In 1889, she married Anson Dudley Bramhall, of New York City, and the following two years were spent in Japan. There, she wrote and published her first book, Japanese Jingles, which she dedicated to her uncle and aunt, Dr. and Mrs. James F. Hibberd. Charles Scribner & Sons had the exclusive sale of these books in America, which sale they deemed phenomenal. 
She also wrote letters for several prominent American newspapers during her stay in Japan. When financial reverses came, her husband failed in business, and separation followed.

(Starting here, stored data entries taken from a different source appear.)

/-! ## Reading back what an update wrote -/

@[simp] theorem State.modSlot_self (n : Nat) (f : Slot → Slot) : (s.modSlot n f).slot n = f (s.slot n) := by
  simp [State.modSlot, State.slot, Cells.mod]
theorem State.modSlot_other (n m : Nat) (f : Slot → Slot) (h : m ≠ n) : (s.modSlot n f).slot m = s.slot m := by
  simp [State.modSlot, State.slot, Cells.mod, Cells.get_put_other _ _ _ h]
@[simp] theorem State.modSeq_self (n : Nat) (f : Seq → Seq) : (s.modSeq n f).seqOf n = f (s.seqOf n) := by
  simp [State.modSeq, State.seqOf, Cells.mod]
theorem State.modSeq_other (n m : Nat) (f : Seq → Seq) (h : m ≠ n) : (s.modSeq n f).seqOf m = s.seqOf m := by
  simp [State.modSeq, State.seqOf, Cells.mod, Cells.get_put_other _ _ _ h]
@[simp] theorem State.modEnd_self (n : Nat) (f : LinkEnd → LinkEnd) : (s.modEnd n f).endOf n = f (s.endOf n) := by
  simp [State.modEnd, State.endOf, Cells.mod]
theorem State.modEnd_other (n m : Nat) (f : LinkEnd → LinkEnd) (h : m ≠ n) : (s.modEnd n f).endOf m = s.endOf m := by
  simp [State.modEnd, State.endOf, Cells.mod, Cells.get_put_other _ _ _ h]
@[simp] theorem State.modCtrl_self (n : Nat) (f : Ctrl → Ctrl) : (s.modCtrl n f).ctrl n = f (s.ctrl n) := by
  simp [State.modCtrl, State.ctrl, Cells.mod]
theorem State.modCtrl_other (n m : Nat) (f : Ctrl → Ctrl) (h : m ≠ n) : (s.modCtrl n f).ctrl m = s.ctrl m := by
  simp [State.modCtrl, State.ctrl, Cells.mod, Cells.get_put_other _ _ _ h]
@[simp] theorem State.modPort_self (n : Nat) (f : Port → Port) : (s.modPort n f).port n = f (s.port n) := by
  simp [State.modPort, State.port, Cells.mod]
theorem State.modPort_other (n m : Nat) (f : Port → Port) (h : m ≠ n) : (s.modPort n f).port m = s.port m := by
  simp [State.modPort, State.port, Cells.mod, Cells.get_put_other _ _ _ h]
@[simp] theorem State.modTenant_self (n : Nat) (f : Tenant → Tenant) : (s.modTenant n f).tenant n = f (s.tenant n) := by
  simp [State.modTenant, State.tenant, Cells.mod]
theorem State.modTenant_other (n m : Nat) (f : Tenant → Tenant) (h : m ≠ n) : (s.modTenant n f).tenant m = s.tenant m := by
  simp [State.modTenant, State.tenant, Cells.mod, Cells.get_put_other _ _ _ h]
@[simp] theorem State.modPool_self (n : Nat) (f : Pool → Pool) : (s.modPool n f).pool n = f (s.pool n) := by
  simp [State.modPool, State.pool, Cells.mod]
theorem State.modPool_other (n m : Nat) (f : Pool → Pool) (h : m ≠ n) : (s.modPool n f).pool m = s.pool m := by
  simp [State.modPool, State.pool, Cells.mod, Cells.get_put_other _ _ _ h]
@[simp] theorem State.modBand_self (n : Nat) (f : Band → Band) : (s.modBand n f).band n = f (s.band n) := by
  simp [State.modBand, State.band, Cells.mod]
theorem State.modBand_other (n m : Nat) (f : Band → Band) (h : m ≠ n) : (s.modBand n f).band m = s.band m := by
  simp [State.modBand, State.band, Cells.mod, Cells.get_put_other _ _ _ h]
@[simp] theorem State.modChan_self (n : Nat) (f : Chan → Chan) : (s.modChan n f).chan n = f (s.chan n) := by
  simp [State.modChan, State.chan, Cells.mod]
theorem State.modChan_other (n m : Nat) (f : Chan → Chan) (h : m ≠ n) : (s.modChan n f).chan m = s.chan m := by
  simp [State.modChan, State.chan, Cells.mod, Cells.get_put_other _ _ _ h]
@[simp] theorem State.modLane_self (n : Nat) (f : Lane → Lane) : (s.modLane n f).lane n = f (s.lane n) := by
  simp [State.modLane, State.lane, Cells.mod]
theorem State.modLane_other (n m : Nat) (f : Lane → Lane) (h : m ≠ n) : (s.modLane n f).lane m = s.lane m := by
  simp [State.modLane, State.lane, Cells.mod, Cells.get_put_other _ _ _ h]
@[simp] theorem State.setReg_self (off v : Nat) : (s.setReg off v).reg off = v := by simp [State.setReg, State.reg]
theorem State.setReg_other (off o v : Nat) (h : o ≠ off) : (s.setReg off v).reg o = s.reg o := by
  simp [State.setReg, State.reg, Cells.get_put_other _ _ _ h]
@[simp] theorem State.setReg_rest (off v k : Nat) : (s.setReg off v).w1c k = s.w1c k ∧ (s.setReg off v).inf k = s.inf k ∧ (s.setReg off v).sh k = s.sh k := ⟨rfl, rfl, rfl⟩
@[simp] theorem State.raise_self (off b : Nat) : (s.raise off b).w1c off = s.w1c off ||| b := by simp [State.raise, State.w1c, Cells.mod]
@[simp] theorem State.raise_rest (off b k : Nat) : (s.raise off b).reg k = s.reg k ∧ (s.raise off b).inf k = s.inf k ∧ (s.raise off b).sh k = s.sh k := ⟨rfl, rfl, rfl⟩
@[simp] theorem State.bump_rest (off n k : Nat) : (s.bump off n).reg k = s.reg k ∧ (s.bump off n).w1c k = s.w1c k ∧ (s.bump off n).inf k = s.inf k ∧ (s.bump off n).sh k = s.sh k := ⟨rfl, rfl, rfl, rfl⟩
@[simp] theorem State.setSh_self (k v : Nat) : (s.setSh k v).sh k = v := by simp [State.setSh, State.sh]
theorem State.setSh_other (k j v : Nat) (h : j ≠ k) : (s.setSh k v).sh j = s.sh j := by
  simp [State.setSh, State.sh, Cells.get_put_other _ _ _ h]
@[simp] theorem State.setSh_rest (k v j : Nat) : (s.setSh k v).inf j = s.inf j ∧ (s.setSh k v).reg j = s.reg j ∧ (s.setSh k v).w1c j = s.w1c j := ⟨rfl, rfl, rfl⟩
@[simp] theorem State.setBoth_self (k v : Nat) : (s.setBoth k v).inf k = v ∧ (s.setBoth k v).sh k = v := by simp [State.setBoth, State.inf, State.sh]
theorem State.setBoth_other (k j v : Nat) (h : j ≠ k) : (s.setBoth k v).inf j = s.inf j ∧ (s.setBoth k v).sh j = s.sh j := by
  simp [State.setBoth, State.inf, State.sh, Cells.get_put_other _ _ _ h]
@[simp] theorem State.post_last (id : CmdId) (st : Status) (a b : Nat) (d : List Byte) :
    (s.post id st a b d).io.posted.getLast? = some { id := id, st := st, dnr := st.dnr, dw0 := a, dw1 := b, data := d, inPdu := s.inPdu id st d } := by simp [State.post]
@[simp] theorem State.post_ctrls (id : CmdId) (st : Status) (a b : Nat) (d : List Byte) :
    (s.post id st a b d).io.ctrls = s.io.ctrls ∧ (s.post id st a b d).io.paused = s.io.paused := ⟨rfl, rfl⟩

end Sys2Proof.Machine
end

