-- ==== Sys2Proof/Tests/Slice0.lean ====
section
/-! SUPPORT. The model's own tests: ill-formed operands refused, the spec's worked examples, and for each statement with hypotheses a state and operands that meet them. -/

namespace Sys2Proof.Tests

open Sys2Proof Sys2Proof.Machine

set_option Elab.async false

/-! ## Ill-formed operands: one term for each check -/

theorem test_ill_formed_0 : ([Instr.dwRegisterWrite .bar2 0x400000 4 0,
    Instr.dwRegisterWrite .bar2 0 9 0,
    Instr.dwClearingRead .bar2 0x400000 4,
    Instr.dwClearingRead .bar2 0 9,
    Instr.deviceWindowAccess { id := ⟨0, 0, 0⟩, fuse := 4 },
    Instr.shadowWrite .bar2 0x400000 0,
    Instr.presenceLow 64,
    Instr.cartRemoved 64,
    Instr.cartAlert 64,
    Instr.getHealthTimeout 64,
    Instr.cartPowerTimeout 64,
    Instr.trainingTimeout 64,
    Instr.farEndSignal 64,
    Instr.identifyTimeout 64,
    Instr.descriptorReceived 64 [],
    Instr.authTimeout 64,
    Instr.seqUpdateTimeout 64,
    Instr.pwrOff .bar2 64,
    Instr.pwrOn .bar2 64,
    Instr.linkReset .bar2 64,
    Instr.retrain .bar2 64,
    Instr.fastRetrain 64 0,
    Instr.eventEnWrite .bar2 64 0,
    Instr.migrateDone 64,
    Instr.controlBlock 64 true ⟨[], []⟩] : List Instr).all (fun i => !i.wf) = true := by decide +kernel
theorem test_ill_formed_1 : ([Instr.ack 64 true 0,
    Instr.nak 64 true 0,
    Instr.ackTimer 64 true,
    Instr.replayTimeout 64 true,
    Instr.linkMgmt 64 true 0 0,
    Instr.dataFrame 64 true 0 0 ⟨1, 64⟩ 0 0 [],
    Instr.dataFrame 0 true 4096 0 ⟨1, 64⟩ 0 0 [],
    Instr.xferRdy 64 0 0 0,
    Instr.xferRdy 0 4096 0 0,
    Instr.success 64 0,
    Instr.success 0 4096,
    Instr.dataReceived 64 0,
    Instr.dataReceived 0 4096,
    Instr.programReplaced 64 0 0 0 0,
    Instr.programReplaced 0 4096 0 0 0,
    Instr.programReplaced 0 0 256 0 0,
    Instr.programFail 64 0 true,
    Instr.programFail 0 4096 true,
    Instr.notErased 64 0,
    Instr.notErased 0 4096,
    Instr.retiredBlock 64 0,
    Instr.retiredBlock 0 4096,
    Instr.eraseFail 64 0,
    Instr.eraseFail 0 4096,
    Instr.dieFail 64 0] : List Instr).all (fun i => !i.wf) = true := by decide +kernel
theorem test_ill_formed_2 : ([Instr.dieFail 0 4096,
    Instr.cmdRefused 64 0 0,
    Instr.cmdRefused 0 4096 0,
    Instr.fwInvalid 64 0,
    Instr.fwInvalid 0 4096,
    Instr.fwNotLoaded 64 0,
    Instr.fwNotLoaded 0 4096,
    Instr.shutDown 64 0,
    Instr.shutDown 0 4096,
    Instr.cartIdentify 64 { tag := 0 },
    Instr.cartIdentify 0 { tag := 65536 },
    Instr.getCert 64 { tag := 0 },
    Instr.getCert 0 { tag := 65536 },
    Instr.challenge 64 { tag := 0 } 0 0,
    Instr.challenge 0 { tag := 65536 } 0 0,
    Instr.sync 64 { tag := 0 },
    Instr.sync 0 { tag := 65536 },
    Instr.cartRead 64 ⟨{ tag := 0 }, true⟩,
    Instr.cartProgram 64 { tag := 0 } true,
    Instr.cartProgram 0 { tag := 65536 } true,
    Instr.dieProgramDone 64 0 true true,
    Instr.dieProgramDone 0 4096 true true,
    Instr.erase 64 { tag := 0 },
    Instr.erase 0 { tag := 65536 },
    Instr.bufferRead 64 { tag := 0 }] : List Instr).all (fun i => !i.wf) = true := by decide +kernel
theorem test_ill_formed_3 : ([Instr.bufferRead 0 { tag := 65536 },
    Instr.bufferRelease 64 { tag := 0 },
    Instr.bufferRelease 0 { tag := 65536 },
    Instr.wearRead 64 { tag := 0 },
    Instr.wearRead 0 { tag := 65536 },
    Instr.lifeRead 64 { tag := 0 },
    Instr.lifeRead 0 { tag := 65536 },
    Instr.retireBlock 64 { tag := 0 },
    Instr.retireBlock 0 { tag := 65536 },
    Instr.fwDownload 64 { tag := 0 } [],
    Instr.fwDownload 0 { tag := 65536 } [],
    Instr.fwActivate 64 { tag := 0 } true,
    Instr.fwActivate 0 { tag := 65536 } true,
    Instr.getHealth 64 { tag := 0 },
    Instr.getHealth 0 { tag := 65536 },
    Instr.cartShutdown 64 { tag := 0 },
    Instr.cartShutdown 0 { tag := 65536 },
    Instr.eccInj .bar2 64 0,
    Instr.patrol 4 0 0,
    Instr.slcUnitTimeout 4,
    Instr.journalUnitTimeout 4 0,
    Instr.journalUnitTimeout 0 64,
    Instr.frontierFill 4096 0,
    Instr.fold 4096 0,
    Instr.logGc 4 0] : List Instr).all (fun i => !i.wf) = true := by decide +kernel
theorem test_ill_formed_4 : ([Instr.reserveErase 64 0 0,
    Instr.reserveErase 0 256 0,
    Instr.wearCheck 4,
    Instr.lifeForecast 4,
    Instr.read { id := ⟨0, 0, 0⟩, fuse := 4 },
    Instr.write { id := ⟨0, 0, 0⟩, fuse := 4 },
    Instr.stagingReserved ⟨65536, 0, 0⟩,
    Instr.rangeLockGrant ⟨65536, 0, 0⟩,
    Instr.barrierPass ⟨65536, 0, 0⟩,
    Instr.writeComplete ⟨65536, 0, 0⟩,
    Instr.tSlowExpiry 64 0,
    Instr.tSlowExpiry 0 4096,
    Instr.slowProbe 64,
    Instr.tFailExpiry 64,
    Instr.slowRatioCheck 64,
    Instr.rebuildRow 4 0 0,
    Instr.spareRetry 4,
    Instr.portMode .bar2 4 0,
    Instr.frameReceive 64 { len := 64, fcsOk := true, addrEntry := none, known := true, pcp := 0, dscp := 0, protectedFrame := false, eapol := false },
    Instr.frameReceive 0 { len := 65536, fcsOk := true, addrEntry := none, known := true, pcp := 0, dscp := 0, protectedFrame := false, eapol := false },
    Instr.pfcFrame 64 0 0,
    Instr.pfcFrame 0 8 0,
    Instr.pfcPauseRefresh 64 0,
    Instr.pfcPauseRefresh 0 8,
    Instr.pfcStorm 64 0] : List Instr).all (fun i => !i.wf) = true := by decide +kernel
theorem test_ill_formed_5 : ([Instr.pfcStorm 0 8,
    Instr.pfcStormClear 64 0,
    Instr.pfcStormClear 0 8,
    Instr.portLinkUp 64,
    Instr.portLinkDown 64 0,
    Instr.icreq 0 64 0 0 0 0 true true true true,
    Instr.addressEntryWrite .bar2 64 0 0 0,
    Instr.addressEntryWrite .bar2 0 16 0 0,
    Instr.addressEntryWrite .bar2 0 0 8 0,
    Instr.mkaLoad .bar2 64,
    Instr.sakDistribution 64,
    Instr.pnExhausted 64 true true 0,
    Instr.mkaPeerTimeout 64,
    Instr.flr 256,
    Instr.flush { id := ⟨0, 0, 0⟩, fuse := 4 },
    Instr.compare { id := ⟨0, 0, 0⟩, fuse := 4 },
    Instr.writeZeroes { id := ⟨0, 0, 0⟩, fuse := 4 },
    Instr.datasetManagement { id := ⟨0, 0, 0⟩, fuse := 4 },
    Instr.verify { id := ⟨0, 0, 0⟩, fuse := 4 },
    Instr.ioManagementReceive { id := ⟨0, 0, 0⟩, fuse := 4 },
    Instr.ioManagementSend { id := ⟨0, 0, 0⟩, fuse := 4 },
    Instr.deleteIoSubmissionQueue { id := ⟨0, 0, 0⟩, fuse := 4 },
    Instr.createIoSubmissionQueue { id := ⟨0, 0, 0⟩, fuse := 4 },
    Instr.deleteIoCompletionQueue { id := ⟨0, 0, 0⟩, fuse := 4 },
    Instr.createIoCompletionQueue { id := ⟨0, 0, 0⟩, fuse := 4 }] : List Instr).all (fun i => !i.wf) = true := by decide +kernel
theorem test_ill_formed_6 : ([Instr.getLogPage { id := ⟨0, 0, 0⟩, fuse := 4 },
    Instr.cartridgeHealth { id := ⟨0, 0, 0⟩, fuse := 4 },
    Instr.lostLbaList { id := ⟨0, 0, 0⟩, fuse := 4 },
    Instr.rebuildProgress { id := ⟨0, 0, 0⟩, fuse := 4 },
    Instr.guestbookLog { id := ⟨0, 0, 0⟩, fuse := 4 },
    Instr.throttleAndDisturbance { id := ⟨0, 0, 0⟩, fuse := 4 },
    Instr.searchStatistics { id := ⟨0, 0, 0⟩, fuse := 4 },
    Instr.startUpReport { id := ⟨0, 0, 0⟩, fuse := 4 },
    Instr.identify { id := ⟨0, 0, 0⟩, fuse := 4 },
    Instr.abort { id := ⟨0, 0, 0⟩, fuse := 4 },
    Instr.setFeatures { id := ⟨0, 0, 0⟩, fuse := 4 },
    Instr.getFeatures { id := ⟨0, 0, 0⟩, fuse := 4 },
    Instr.tenantQos { id := ⟨0, 0, 0⟩, fuse := 4 },
    Instr.roomKey { id := ⟨0, 0, 0⟩, fuse := 4 },
    Instr.firmwareConfirm { id := ⟨0, 0, 0⟩, fuse := 4 },
    Instr.epochLength { id := ⟨0, 0, 0⟩, fuse := 4 },
    Instr.rebuildShare { id := ⟨0, 0, 0⟩, fuse := 4 },
    Instr.memberTimers { id := ⟨0, 0, 0⟩, fuse := 4 },
    Instr.writePathPolicy { id := ⟨0, 0, 0⟩, fuse := 4 },
    Instr.cartridgeAdmissionPolicy { id := ⟨0, 0, 0⟩, fuse := 4 } [],
    Instr.timestamp { id := ⟨0, 0, 0⟩, fuse := 4 },
    Instr.powerManagement { id := ⟨0, 0, 0⟩, fuse := 4 },
    Instr.asynchronousEventRequest { id := ⟨0, 0, 0⟩, fuse := 4 },
    Instr.namespaceCreate { id := ⟨0, 0, 0⟩, fuse := 4 },
    Instr.namespaceDelete { id := ⟨0, 0, 0⟩, fuse := 4 }] : List Instr).all (fun i => !i.wf) = true := by decide +kernel
theorem test_ill_formed_7 : ([Instr.namespaceAttachment { id := ⟨0, 0, 0⟩, fuse := 4 },
    Instr.keepAlive { id := ⟨0, 0, 0⟩, fuse := 4 },
    Instr.propertySet { id := ⟨0, 0, 0⟩, fuse := 4 },
    Instr.propertyGet { id := ⟨0, 0, 0⟩, fuse := 4 },
    Instr.authenticationSend { id := ⟨0, 0, 0⟩, fuse := 4 },
    Instr.authenticationReceive { id := ⟨0, 0, 0⟩, fuse := 4 } true,
    Instr.disconnect { id := ⟨0, 0, 0⟩, fuse := 4 },
    Instr.formatNvm { id := ⟨0, 0, 0⟩, fuse := 4 },
    Instr.cryptoErase { id := ⟨0, 0, 0⟩, fuse := 4 },
    Instr.blockErase { id := ⟨0, 0, 0⟩, fuse := 4 },
    Instr.overwrite { id := ⟨0, 0, 0⟩, fuse := 4 },
    Instr.tenantCreate { id := ⟨0, 0, 0⟩, fuse := 4 },
    Instr.tenantDelete { id := ⟨0, 0, 0⟩, fuse := 4 },
    Instr.tenantReset { id := ⟨0, 0, 0⟩, fuse := 4 },
    Instr.resources { id := ⟨0, 0, 0⟩, fuse := 4 },
    Instr.hosts { id := ⟨0, 0, 0⟩, fuse := 4 },
    Instr.bindVf { id := ⟨0, 0, 0⟩, fuse := 4 },
    Instr.nsAssign { id := ⟨0, 0, 0⟩, fuse := 4 },
    Instr.nsRelease { id := ⟨0, 0, 0⟩, fuse := 4 },
    Instr.global { id := ⟨0, 0, 0⟩, fuse := 4 },
    Instr.drain { id := ⟨0, 0, 0⟩, fuse := 4 },
    Instr.undrain { id := ⟨0, 0, 0⟩, fuse := 4 },
    Instr.seqUpdate { id := ⟨0, 0, 0⟩, fuse := 4 },
    Instr.powerOff { id := ⟨0, 0, 0⟩, fuse := 4 },
    Instr.powerOn { id := ⟨0, 0, 0⟩, fuse := 4 }] : List Instr).all (fun i => !i.wf) = true := by decide +kernel
theorem test_ill_formed_8 : ([Instr.release { id := ⟨0, 0, 0⟩, fuse := 4 },
    Instr.poolCreate { id := ⟨0, 0, 0⟩, fuse := 4 },
    Instr.poolAdd { id := ⟨0, 0, 0⟩, fuse := 4 },
    Instr.poolRemove { id := ⟨0, 0, 0⟩, fuse := 4 },
    Instr.poolSet { id := ⟨0, 0, 0⟩, fuse := 4 },
    Instr.poolDelete { id := ⟨0, 0, 0⟩, fuse := 4 },
    Instr.poolReport { id := ⟨0, 0, 0⟩, fuse := 4 },
    Instr.keyLookupShort { id := ⟨0, 0, 0⟩, fuse := 4 },
    Instr.keyLookupLong { id := ⟨0, 0, 0⟩, fuse := 4 },
    Instr.keyLookupBatch { id := ⟨0, 0, 0⟩, fuse := 4 },
    Instr.keyNext { id := ⟨0, 0, 0⟩, fuse := 4 },
    Instr.keyInsert { id := ⟨0, 0, 0⟩, fuse := 4 },
    Instr.keyDelete { id := ⟨0, 0, 0⟩, fuse := 4 },
    Instr.tcamScrub 16,
    Instr.patternImageLoad { id := ⟨0, 0, 0⟩, fuse := 4 },
    Instr.patternImageLoadFinal { id := ⟨0, 0, 0⟩, fuse := 4 } true,
    Instr.patternImageUnload { id := ⟨0, 0, 0⟩, fuse := 4 },
    Instr.scanStart { id := ⟨0, 0, 0⟩, fuse := 4 },
    Instr.scanChunk 64 [] [] [] [],
    Instr.scanRelease 64,
    Instr.scanFetch { id := ⟨0, 0, 0⟩, fuse := 4 },
    Instr.scanFetchWaitExpiry ⟨65536, 0, 0⟩,
    Instr.scanCancel { id := ⟨0, 0, 0⟩, fuse := 4 },
    Instr.dramRecalibration 8 0,
    Instr.dramRefresh 8 0 0 true 0 0] : List Instr).all (fun i => !i.wf) = true := by decide +kernel
theorem test_ill_formed_9 : ([Instr.flSequenceStep (.core 0) 0x400000 0,
    Instr.firmwareImageDownload { id := ⟨0, 0, 0⟩, fuse := 4 },
    Instr.replace { id := ⟨0, 0, 0⟩, fuse := 4 },
    Instr.replaceActivateNext { id := ⟨0, 0, 0⟩, fuse := 4 },
    Instr.activateNext { id := ⟨0, 0, 0⟩, fuse := 4 },
    Instr.replaceActivateNow { id := ⟨0, 0, 0⟩, fuse := 4 },
    Instr.rollingSeqUpdate 64,
    Instr.wakePin 4 true,
    Instr.linkWake 4,
    Instr.cartridgeWake 64 true,
    Instr.guestbookRead { id := ⟨0, 0, 0⟩, fuse := 4 },
    Instr.nonce { id := ⟨0, 0, 0⟩, fuse := 4 },
    Instr.clear { id := ⟨0, 0, 0⟩, fuse := 4 } true,
    Instr.ownerSet { id := ⟨0, 0, 0⟩, fuse := 4 } true true,
    Instr.dmaStart .bar2 32,
    Instr.dmaAbort .bar2 32,
    Instr.dmaResume .bar2 32,
    Instr.patternMode .bar2 208 0,
    Instr.inj .bar2 208 0,
    Instr.readNvmeMiDataStructure 64 0 0,
    Instr.nvmSubsystemHealthStatusPoll 64 true,
    Instr.controllerHealthStatusPoll 64 0,
    Instr.configurationGet 64 0,
    Instr.configurationSet 64 0 0,
    Instr.nvmeAdminCommandTunnel 64 0 { id := ⟨0, 0, 0⟩ }] : List Instr).all (fun i => !i.wf) = true := by decide +kernel
theorem test_ill_formed_10 : ([Instr.nvmeAdminCommandTunnel 0 0 { id := ⟨0, 0, 0⟩, fuse := 4 },
    Instr.dieEraseDone 64 0 .erased,
    Instr.dieEraseDone 0 4096 .erased,
    Instr.checkerLocked 208,
    Instr.checkerLostLock 208,
    Instr.pcieLinkUp 0 9 true true,
    Instr.pfcPauseExpiry 64 0,
    Instr.pfcPauseExpiry 0 8] : List Instr).all (fun i => !i.wf) = true := by decide +kernel
theorem test_ill_formed_rest : ([Instr.linkUp 64 { pver := 1, cmdDepth := 512, lane0 := true, lane1 := true }, Instr.signatureReceived 64 ⟨.root, true, 1, 0, []⟩ ⟨0, 0, 0, 0⟩,
    Instr.retrainDone 64 true true { pver := 1, cmdDepth := 512, lane0 := true, lane1 := true }, Instr.lifePoll 64 ⟨0, 0, 0, 0⟩,
    Instr.census 4 {}, Instr.cartRead 0 ⟨{ tag := 65536 }, true⟩, Instr.cartInserted ⟨64, none⟩, Instr.controlBlock 64 true ⟨[], []⟩, Instr.pwrKeyMgr .bar2 18 0,
    Instr.codewordArrival 64 0 0 ⟨0, true, 0, 0⟩, Instr.codewordArrival 0 4096 0 ⟨0, true, 0, 0⟩,
    Instr.writeDataArrival ⟨65536, 0, 0⟩ 0 [] [] true true, Instr.connect { id := ⟨0, 0, 0⟩, fuse := 4 } ⟨0, 0, 0, 0, 0, 0, 32, 65535, false⟩,
    Instr.dramActivation 8 0 0 [] [] .clean, Instr.dramPatrolScrub 8 .clean, Instr.descriptorFetch 32 ⟨0, 0, 0, 0, 0, 0, 0, 0⟩,
    Instr.dmaRetry 32 (.flashError 0)] : List Instr).all (fun i => !i.wf) = true := by decide +kernel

While a resident of El Paso, Texas, Bramhall visited the World's Columbian Exposition in Chicago in 1893. By 1894, she was a resident of New York City and was writing sketches of baby life in Japan for Harper's Bazaar . She expanded them into a volume which the Harpers brought out with illustrations by Charles Dater Weldon (1844-1935). Entitled, The Wee Ones of Japan, it described the Japanese child from babyhood to its school days, including its dress, its ways, its play and study, and the customs which surround it. She also published Around the World at Leisure Letters.

Death and legacy
For the last two years of her life, Bramhall was a recluse and her friends and former admirers heard but little of her. She suffered much before her death, which occurred February 5 or 7, 1897, age 36, at the Home for Incurables, Fordham, Bronx, New York. A number of unpublished manuscripts were the only legacy she left to her adopted son, Dudley Bramhall, of Chappaqua, New York.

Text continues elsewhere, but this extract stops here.